Requirement
In the entries below, which lines run from the one containing "balance := s.purse.balance, reference" to the one containing "def State.settleS2 (before"? Copy exactly those lines, ends included, and no others.

═══ Exercise materials ═══

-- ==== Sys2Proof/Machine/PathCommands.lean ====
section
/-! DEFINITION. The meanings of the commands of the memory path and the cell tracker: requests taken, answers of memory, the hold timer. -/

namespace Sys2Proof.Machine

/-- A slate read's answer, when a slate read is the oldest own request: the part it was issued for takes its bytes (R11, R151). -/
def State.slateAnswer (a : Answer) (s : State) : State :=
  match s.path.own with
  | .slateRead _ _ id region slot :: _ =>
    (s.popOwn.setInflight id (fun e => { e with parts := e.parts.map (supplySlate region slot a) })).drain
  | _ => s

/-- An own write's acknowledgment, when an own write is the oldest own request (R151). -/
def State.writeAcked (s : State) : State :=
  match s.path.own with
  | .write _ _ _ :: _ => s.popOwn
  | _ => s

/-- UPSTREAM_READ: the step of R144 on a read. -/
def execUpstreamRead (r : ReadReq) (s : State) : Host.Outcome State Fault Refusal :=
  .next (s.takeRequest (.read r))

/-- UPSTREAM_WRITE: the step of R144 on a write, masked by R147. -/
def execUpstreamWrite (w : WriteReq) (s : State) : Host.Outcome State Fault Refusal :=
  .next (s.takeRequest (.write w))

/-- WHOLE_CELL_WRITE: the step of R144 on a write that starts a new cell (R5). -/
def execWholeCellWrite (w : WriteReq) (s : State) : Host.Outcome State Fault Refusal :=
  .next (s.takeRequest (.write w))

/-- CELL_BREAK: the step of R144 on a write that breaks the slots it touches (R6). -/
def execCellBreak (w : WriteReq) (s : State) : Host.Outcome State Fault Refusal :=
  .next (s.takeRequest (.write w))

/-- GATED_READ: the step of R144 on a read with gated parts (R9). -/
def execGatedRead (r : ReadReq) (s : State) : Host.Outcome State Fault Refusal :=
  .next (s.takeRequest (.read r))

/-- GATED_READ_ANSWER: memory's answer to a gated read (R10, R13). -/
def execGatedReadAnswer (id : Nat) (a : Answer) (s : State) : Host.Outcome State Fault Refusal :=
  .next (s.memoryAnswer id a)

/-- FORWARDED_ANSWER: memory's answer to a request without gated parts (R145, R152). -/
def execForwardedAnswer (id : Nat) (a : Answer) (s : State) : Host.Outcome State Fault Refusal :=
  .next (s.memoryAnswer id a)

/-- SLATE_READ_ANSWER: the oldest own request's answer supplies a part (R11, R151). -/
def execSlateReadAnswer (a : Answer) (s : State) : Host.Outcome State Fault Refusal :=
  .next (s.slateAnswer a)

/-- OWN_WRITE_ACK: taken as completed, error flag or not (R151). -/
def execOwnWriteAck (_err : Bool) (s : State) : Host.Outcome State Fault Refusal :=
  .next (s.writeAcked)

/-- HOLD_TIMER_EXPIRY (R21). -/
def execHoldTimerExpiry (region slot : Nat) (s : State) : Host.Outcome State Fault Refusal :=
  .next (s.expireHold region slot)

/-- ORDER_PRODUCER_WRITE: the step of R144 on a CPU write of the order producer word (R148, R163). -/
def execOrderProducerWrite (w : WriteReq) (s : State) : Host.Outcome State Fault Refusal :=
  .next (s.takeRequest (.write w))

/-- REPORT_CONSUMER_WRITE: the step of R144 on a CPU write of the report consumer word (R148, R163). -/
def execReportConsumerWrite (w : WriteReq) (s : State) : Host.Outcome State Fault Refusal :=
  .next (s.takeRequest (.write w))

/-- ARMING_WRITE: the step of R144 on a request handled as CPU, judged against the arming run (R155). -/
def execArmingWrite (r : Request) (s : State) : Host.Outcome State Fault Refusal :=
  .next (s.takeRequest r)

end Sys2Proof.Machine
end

═══
═══ Exercise materials ═══

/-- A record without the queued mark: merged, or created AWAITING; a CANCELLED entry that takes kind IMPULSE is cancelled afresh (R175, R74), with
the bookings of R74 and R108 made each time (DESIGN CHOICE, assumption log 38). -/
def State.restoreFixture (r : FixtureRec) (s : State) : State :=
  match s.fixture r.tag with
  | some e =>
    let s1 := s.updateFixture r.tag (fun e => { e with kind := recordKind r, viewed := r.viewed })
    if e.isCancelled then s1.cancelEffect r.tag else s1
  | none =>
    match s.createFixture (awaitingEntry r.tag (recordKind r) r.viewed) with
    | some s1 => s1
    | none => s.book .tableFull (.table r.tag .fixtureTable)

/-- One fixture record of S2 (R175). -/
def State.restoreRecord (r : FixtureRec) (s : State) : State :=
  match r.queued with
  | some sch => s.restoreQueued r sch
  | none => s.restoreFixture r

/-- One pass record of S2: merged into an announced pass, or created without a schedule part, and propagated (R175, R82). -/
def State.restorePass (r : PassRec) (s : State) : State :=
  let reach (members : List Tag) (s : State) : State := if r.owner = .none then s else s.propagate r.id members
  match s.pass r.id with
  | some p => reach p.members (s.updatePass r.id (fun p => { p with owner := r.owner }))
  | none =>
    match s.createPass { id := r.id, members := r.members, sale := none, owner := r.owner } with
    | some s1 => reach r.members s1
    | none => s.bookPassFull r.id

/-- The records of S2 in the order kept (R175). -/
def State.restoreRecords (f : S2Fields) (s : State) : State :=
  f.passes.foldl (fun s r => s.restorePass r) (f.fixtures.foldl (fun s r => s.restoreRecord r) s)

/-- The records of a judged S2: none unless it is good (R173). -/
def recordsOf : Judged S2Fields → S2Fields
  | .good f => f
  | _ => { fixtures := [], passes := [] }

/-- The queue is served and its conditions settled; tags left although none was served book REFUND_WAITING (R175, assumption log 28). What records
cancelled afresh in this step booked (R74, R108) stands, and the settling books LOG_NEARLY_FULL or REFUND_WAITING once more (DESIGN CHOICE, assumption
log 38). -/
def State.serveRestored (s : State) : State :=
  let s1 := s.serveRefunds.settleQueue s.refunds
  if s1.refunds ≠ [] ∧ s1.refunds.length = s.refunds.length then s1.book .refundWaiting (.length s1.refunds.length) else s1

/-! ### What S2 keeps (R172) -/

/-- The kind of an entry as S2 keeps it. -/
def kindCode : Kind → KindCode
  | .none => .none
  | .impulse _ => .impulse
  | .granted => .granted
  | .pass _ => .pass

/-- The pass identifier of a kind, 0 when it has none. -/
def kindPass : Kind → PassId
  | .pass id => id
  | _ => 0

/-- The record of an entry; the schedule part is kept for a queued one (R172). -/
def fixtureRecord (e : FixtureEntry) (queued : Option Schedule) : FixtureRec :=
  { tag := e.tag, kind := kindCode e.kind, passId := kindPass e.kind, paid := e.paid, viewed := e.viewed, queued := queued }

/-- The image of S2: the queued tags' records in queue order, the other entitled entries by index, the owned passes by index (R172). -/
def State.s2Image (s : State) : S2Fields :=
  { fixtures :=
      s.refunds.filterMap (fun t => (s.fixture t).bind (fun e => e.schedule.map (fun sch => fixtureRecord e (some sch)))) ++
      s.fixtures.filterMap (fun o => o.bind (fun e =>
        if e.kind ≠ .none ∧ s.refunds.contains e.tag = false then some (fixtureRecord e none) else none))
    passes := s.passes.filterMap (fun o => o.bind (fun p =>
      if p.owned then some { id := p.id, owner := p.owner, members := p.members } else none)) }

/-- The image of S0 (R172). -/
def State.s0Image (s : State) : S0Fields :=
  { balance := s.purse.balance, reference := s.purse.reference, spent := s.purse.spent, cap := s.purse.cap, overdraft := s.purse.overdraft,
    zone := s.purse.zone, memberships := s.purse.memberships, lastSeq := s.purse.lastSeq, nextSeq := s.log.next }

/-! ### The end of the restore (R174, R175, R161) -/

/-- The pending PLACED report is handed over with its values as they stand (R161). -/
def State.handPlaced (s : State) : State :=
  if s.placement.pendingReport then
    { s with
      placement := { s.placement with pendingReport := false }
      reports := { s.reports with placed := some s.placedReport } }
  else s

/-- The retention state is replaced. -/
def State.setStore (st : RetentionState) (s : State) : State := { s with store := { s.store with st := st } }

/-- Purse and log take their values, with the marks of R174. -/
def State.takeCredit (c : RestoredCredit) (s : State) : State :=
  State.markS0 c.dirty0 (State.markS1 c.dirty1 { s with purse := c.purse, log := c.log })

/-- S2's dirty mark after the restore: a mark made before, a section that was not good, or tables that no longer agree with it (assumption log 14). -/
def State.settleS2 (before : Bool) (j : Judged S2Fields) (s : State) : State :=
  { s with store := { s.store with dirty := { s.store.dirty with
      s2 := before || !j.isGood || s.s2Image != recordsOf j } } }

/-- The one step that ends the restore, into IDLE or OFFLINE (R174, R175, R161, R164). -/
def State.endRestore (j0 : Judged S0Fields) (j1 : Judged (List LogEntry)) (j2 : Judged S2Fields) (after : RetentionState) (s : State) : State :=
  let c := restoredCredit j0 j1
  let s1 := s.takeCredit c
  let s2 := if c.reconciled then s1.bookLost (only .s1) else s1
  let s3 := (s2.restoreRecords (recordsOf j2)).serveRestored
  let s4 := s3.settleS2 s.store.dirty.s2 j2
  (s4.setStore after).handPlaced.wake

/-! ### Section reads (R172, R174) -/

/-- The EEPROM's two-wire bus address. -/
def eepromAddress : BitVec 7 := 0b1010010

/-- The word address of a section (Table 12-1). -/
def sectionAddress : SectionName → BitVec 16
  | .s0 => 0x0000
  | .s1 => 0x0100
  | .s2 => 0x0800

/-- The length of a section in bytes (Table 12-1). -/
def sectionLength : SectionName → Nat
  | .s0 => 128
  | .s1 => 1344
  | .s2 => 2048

═══

Exercise output
  { balance := s.purse.balance, reference := s.purse.reference, spent := s.purse.spent, cap := s.purse.cap, overdraft := s.purse.overdraft,
    zone := s.purse.zone, memberships := s.purse.memberships, lastSeq := s.purse.lastSeq, nextSeq := s.log.next }

/-! ### The end of the restore (R174, R175, R161) -/

/-- The pending PLACED report is handed over with its values as they stand (R161). -/
def State.handPlaced (s : State) : State :=
  if s.placement.pendingReport then
    { s with
      placement := { s.placement with pendingReport := false }
      reports := { s.reports with placed := some s.placedReport } }
  else s

/-- The retention state is replaced. -/
def State.setStore (st : RetentionState) (s : State) : State := { s with store := { s.store with st := st } }

/-- Purse and log take their values, with the marks of R174. -/
def State.takeCredit (c : RestoredCredit) (s : State) : State :=
  State.markS0 c.dirty0 (State.markS1 c.dirty1 { s with purse := c.purse, log := c.log })

/-- S2's dirty mark after the restore: a mark made before, a section that was not good, or tables that no longer agree with it (assumption log 14). -/
def State.settleS2 (before : Bool) (j : Judged S2Fields) (s : State) : State :=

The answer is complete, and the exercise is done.